Build more graceful higher order LMs.

* Implement the `InterpolationLM` -- this is like the previous LM, except when scoring and generating it takes in an optional list of interpolants $\lambda_i$
  * NOTE: All interpolants should be 0 < $\lambda_i$ < 1 and should sum to 1
  * The interpolants should be used such that all LMs or order 1 to $n$ are used to provide probabilities, such that $Pr_{interp}(w_i | w_{i-1}...w_0) = \lambda_1 Pr(w) + \lambda_2 Pr(w|w_{i-1}) + ... $
* Implement the `BackOffLM` -- this is like the previous LMs, except the various orders are used in decreasing order -- i.e. given an order 3 `BackOffLM` the trigram model is tried first, then the bigram if the context is missing from the trigram, etc.



In [None]:

class InterpolationLM(NGramLM):
  def __init__(self,texts,n,vocabulary):
    raise NotImplementedError("STEP 5: Initialize the Interpolation LM")
 
  def generate_text(self, length,interpolants,prompt=[]):
    raise NotImplementedError("STEP 5: Given a prompt (a list of strings) generate length number of strings -- return a list containing all of the text (prompt + generated) ")

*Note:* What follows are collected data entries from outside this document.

/-- The batch of reel n closes at port k; `why`: 1 size, 2 age, 3 flush.
DESIGN CHOICE (unsafe), log entry 78. -/
def batchClose (s : State) (k n why : Nat) : State :=
  match (s.port k).open_.find n with
  | none => s
  | some b =>
    let o := [0x4C, 0x44, 0x52, 0x42, 1, n, b2n (s.batchTag k) + 2 ^ why, 0] ++ le 4 b.seq ++ le 2 b.pkts ++ [0, 0]
      ++ le 8 s.slate ++ b.words.flatMap fun w => le 4 w.toNat
    let p := s.port k
    let s := s.setPort k { p with open_ := p.open_.del n }
    let add (s : State) (j : Option Nat) : State :=
      s.setPort k { s.port k with closed := (s.port k).closed ++ [{ reel := n, close := s.slate, octets := o, job := j }] }
    if !s.rb (Reg.ETH_STAT k) 0 then ethDrop s k
    else if !s.batchTag k then add s none
    else if s.queueFull 6 then ethDrop (s.cipFull 6) k
    else
      let job := s.odx.seq
      let d : CipDesc := { cmacVerify (s.rf (Reg.ETH_BCFG k) 27 16) o.length 8 with dir := 0 }
      add ({ s with odx := { s.odx with seq := job + 1 } }.cipInline 6 job d o [] []) (some job)

/-- The port takes the packets of reel n that have become visible; `fuel` bounds their number. -/
def batchTake (k n : Nat) : Nat → State → State
  | 0, s => s
  | fuel + 1, s =>
    match takePacket s n with
    | none => s
    | some (t, ws) =>
      if ws.isEmpty then batchTake k n fuel t
      else if s.batchMax k < 4 * ws.length + 32 then batchTake k n fuel (t.inc (Reg.REL_RREWCNT n))
      else
        let have_ := (((t.port k).open_.find n).map fun b => b.words.length).getD 0
        let t := if s.batchMax k < s.batchLen k (have_ + ws.length) then batchClose t k n 1 else t
        let seq := (t.reel n).seq
        let t := if ((t.port k).open_.find n).isNone then t.setReel n { t.reel n with seq := (seq + 1) % 2 ^ 32 } else t
        let b := (t.port k).open_.get n { seq := seq, words := [], pkts := 0, since := s.slate }
        let t := t.setPort k { t.port k with open_ := (t.port k).open_.put n { b with words := b.words ++ ws, pkts := b.pkts + 1 } }
        batchTake k n fuel t

/-- Every port with LINK and BCFG.EN pops the whole packets of its reels (R502), after the tick's other pops (R342). -/
def ethPops (s : State) : State :=
  (List.range 3).foldl (fun (s : State) k =>
    if s.portUp k && s.rb (Reg.ETH_BCFG k) 31 then
      (List.range 32).foldl (fun (s : State) n =>
        if s.reelOn n && s.reelCons n == k + 1 then batchTake k n (s.reel n).pkts s else s) s
    else s) s

/-- The open batch of reel n at port k has reached its age (R502). -/
def State.batchAgeDue (s : State) (k n : Nat) : Bool :=
  match (s.port k).open_.find n with
  | some b => decide (b.since + s.rf (Reg.ETH_BCFG k) 15 0 * 32000 ≤ s.slate)
  | none => false

/-- Every open batch of the port closes: a trigger at ETHk.FLUSH. -/
def batchFlush (s : State) (k : Nat) : State := (s.port k).open_.keys.foldl (fun (s : State) n => batchClose s k n 3) s

/-- Order of closed batches: close tick, then reel (R503). -/
def ClosedBatch.le (a b : ClosedBatch) : Bool := decide (a.close < b.close) || (a.close == b.close && decide (a.reel ≤ b.reel))

/-- The closed batch that leaves first. -/
def State.batchNext (s : State) (k : Nat) : Option ClosedBatch := (sortBy ClosedBatch.le (s.port k).closed).head?

/-- The batch that leaves first is sent, or discarded where its tag request did not end OK (R503). -/
def batchSend (s : State) (k : Nat) : State :=
  match s.batchNext k with
  | none => s
  | some b =>
    let gone (s : State) : State := s.setPort k { s.port k with closed := (s.port k).closed.filter fun x => x != b }
    let send (s : State) (tag : List Nat) : State :=
      let v6 := s.rb (Reg.ETH_BCFG k) 29
      let dst := if v6 then (List.range 4).flatMap fun i => octsBE 4 (s.rd (Reg.ETH_BDIP6 k i)).toNat
        else octsBE 4 (s.rd (Reg.ETH_BDIP4 k)).toNat
      let own := s.portIp6 k
      let src := if v6 then (if own == List.replicate 16 0 then linkLocal (s.portMac k) else own) else s.portIp4 k
      (sendUdp (gone s) k (s.macAt (Reg.ETH_BDMACLO k) (Reg.ETH_BDMACHI k)) src dst (s.portVid k) 47650
        (s.rf (Reg.ETH_BDST k) 31 16) (b.octets ++ tag)).inc (Reg.ETH_BATCHCNT k)
    if !s.portUp k then s
    else
      match b.job with
      | none => send s []
      | some j =>
        match s.cipDone j with
        | none => s
        | some d => if d.code = 0 then send (s.cipCollect j) (d.give.take 8) else ethDrop (gone (s.cipCollect j)) k

/-- A link of port k may run at a speed, coded as CTL.SPEED (R496): 1000BASE-X at 1,000 Mbit/s alone, SGMII and RGMII at each, and at
CTL.SPEED alone where that is no negotiated one.
DESIGN CHOICE (unsafe), log entry 78. -/
def State.linkSpeedOk (s : State) (k speed : Nat) : Bool :=
  let fixed := s.rf (Reg.ETH_CTL k) 1 0
  decide (1 ≤ speed) && decide (speed ≤ 3) && (k == 2 || s.rf (Reg.ETH_CTL k) 5 4 == 1 || speed == 3) && (fixed == 0 || fixed == speed)

/-- A link comes up at a speed, goes down, or fails: the partner offers half duplex only or no speed that the port runs at (R496), or
ETH2 is asked for 1,000 Mbit/s while its bank sensed 3.3 V (R553). Without a link the closed batches are dropped (R503).
DESIGN CHOICE (unsafe), log entry 85. -/
def ethLink (s : State) (k : Nat) (up : Bool) (speed : Nat) (halfOnly : Bool) : State :=
  let fail := halfOnly || (up && !s.linkSpeedOk k speed) || (k == 2 && s.sys.volt33.testBit 3 && up && speed % 4 == 3)
  let up := up && !fail
  let s := if fail then s.wb (Reg.ETH_STAT k) 3 true else s
  let s := (s.wb (Reg.ETH_STAT k) 0 up).wf (Reg.ETH_STAT k) 2 1 (if up then speed else 0)
  if up then s
  else
    let n := (s.port k).closed.length
    (s.setPort k { s.port k with closed := [] }).inc (Reg.ETH_DROPCNT k) n

/-- An answer of ODX leaves on its Ethernet port (R498). -/
def ethAnswer (s : State) (peer : OdpPeer) (m : List Nat) : State :=
  if s.portUp (peer.port - 1) then sendUdp s (peer.port - 1) peer.mac peer.own peer.addr peer.vlan 47650 peer.udp m else odpDrop s

/-! ### Registers -/

/-- A BCFG value that sets EN is refused (R503's registers). -/
def State.batchRefused (s : State) (k : Nat) (v : Word) : Bool :=
  let v6 := bit v 29
  let noAddr := if v6 then (List.range 4).all fun i => s.rd (Reg.ETH_BDIP6 k i) == 0 else s.rd (Reg.ETH_BDIP4 k) == 0
  noAddr || s.rf (Reg.ETH_BDST k) 31 16 == 0
    || decide (s.frameMax k - 18 < s.batchMax k + (if v6 then 48 else 28) + (if bit v 30 then 8 else 0))
    || (bit v 30 && decide (fld v 27 16 < 16))

/-- A write to a register of ETHk.
DESIGN CHOICE (unsafe), log entry 78. -/
def ethBusWrite (s : State) (a : Nat) (v : Word) : State :=
  let k := (a - Reg.ETH_CTL 0) / 0x10000
  let keep (hi lo : Nat) (bad : Bool) (v : Word) : Word := if bad then setFld v hi lo (s.rf a hi lo) else v
  if a = Reg.ETH_CTL k then
    let v := keep 27 16 (fld v 27 16 == 0 || fld v 27 16 == 4095) v
    s.plainWrite a (keep 5 4 (k == 2 || decide (1 < fld v 5 4)) v)
  else if a = Reg.ETH_BCFG k then
    if bit v 31 && s.batchRefused k v then s.wb (Reg.ETH_STAT k) 4 true else s.plainWrite a (keep 15 0 (fld v 15 0 == 0) v)
  else if a = Reg.ETH_BDST k then
    s.plainWrite a (keep 13 0 (decide (fld v 13 0 < 592) || decide (8972 < fld v 13 0)) v)
  else if a = Reg.ETH_RINGLEN k then
    s.plainWrite a (keep 31 16 (decide (4096 < fld v 31 16)) (keep 15 0 (decide (4096 < fld v 15 0)) v))
  else s.plainWrite a v

/-- The registers of ETHk; ETH2 shows mode 2. -/
def State.ethView (s : State) (a : Nat) : Word := if a = Reg.ETH_CTL 2 then setFld (s.rd a) 5 4 2 else s.rd a

/-! ### Commands -/

/-- ETH_FRAME_RECEIVE (R497). -/
def execEthFrameReceive (k : Nat) (frame : List Nat) (fcs : Bool) (stamp : Nat) (s : State) : Out :=
  ok (k < 3) (ethReceive s k frame fcs stamp)

/-- ETH_FRAME_TRANSMIT (R499). -/
def execEthFrameTransmit (k stamp : Nat) (s : State) : Out := ok (k < 3) (ethTransmit s k stamp)

/-- ETH_LINK_CHANGE (R496). -/
def execEthLinkChange (k : Nat) (up : Bool) (speed : Nat) (halfOnly : Bool) (s : State) : Out :=
  ok (k < 3) (if s.mainOn && s.rb (Reg.ETH_CTL k) 31 then ethLink s k up speed halfOnly else s)

/-- ETH_FLUSH (R359, R502): a trigger at ETHk.FLUSH. -/
def execEthFlush (k count : Nat) (s : State) : Out :=
  ok (k < 3) (s.onMain (batchFlush (s.inc (Reg.CUE_CNT (214 + k)) count) k))

/-- BATCH_AGE_EXPIRY (R502). -/
def execBatchAgeExpiry (k n : Nat) (s : State) : Out :=
  ok (k < 3 ∧ n < 32) (if s.batchAgeDue k n then batchClose s k n 2 else s)

/-- BATCH_SEND (R503). -/
def execBatchSend (k : Nat) (s : State) : Out := ok (k < 3) (batchSend s k)

end Sys2Proof.Machine
end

  def score_text(self,text,interpolants):
    raise NotImplementedError("STEP 5: Given a text, return the perplexity of that text ")

for interpolants in [[1/3, 1/3, 1/3],[0.1,0.2,0.7],[0.7,0.2,0.1]]:
  print(f'Interpolants = {interpolants}')
  lm = InterpolationLM(texts,3,vocabulary)

  print(' '.join(lm.generate_text(20,interpolants)))
  print(' '.join(lm.generate_text(20,interpolants,['palm', 'to'])))

  print(lm.score_text(['IBM','announced','today','that','they','will','be','buying','Google'],interpolants))
  print(lm.score_text(['palm', 'to', 'palm', 'is', 'holy', 'palmers'],interpolants))
  print(lm.score_text(['what','do','you','say','to','that','Hamlet'],interpolants))

In [None]:

class BackOffLM(NGramLM):
  def __init__(self,texts,n,vocabulary):
    raise NotImplementedError("STEP 5b: Initialize the Backoff LM")
 
  def generate_text(self, length,prompt=[]):
    raise NotImplementedError("STEP 5b: Given a prompt (a list of strings) generate length number of strings -- return a list containing all of the text (prompt + generated) ")

  def score_text(self,text):
    raise NotImplementedError("STEP 5b: Given a text, return the perplexity of that text ")

lm = BackOffLM(texts,3,vocabulary)

print(' '.join(lm.generate_text(20)))
print(' '.join(lm.generate_text(20,['palm', 'to'])))

print(lm.score_text(['IBM','announced','today','that','they','will','be','buying','Google']))
print(lm.score_text(['palm', 'to', 'palm', 'is', 'holy', 'palmers']))
print(lm.score_text(['what','do','you','say','to','that','Hamlet']))

### Closing Questions:  Compare the different LMs -- 
* #### Which models have the lowest perplexity? 
* #### Which models make a tradeoff for low perplexity in some cases and high in others?  
* #### Which model would you choose  to use?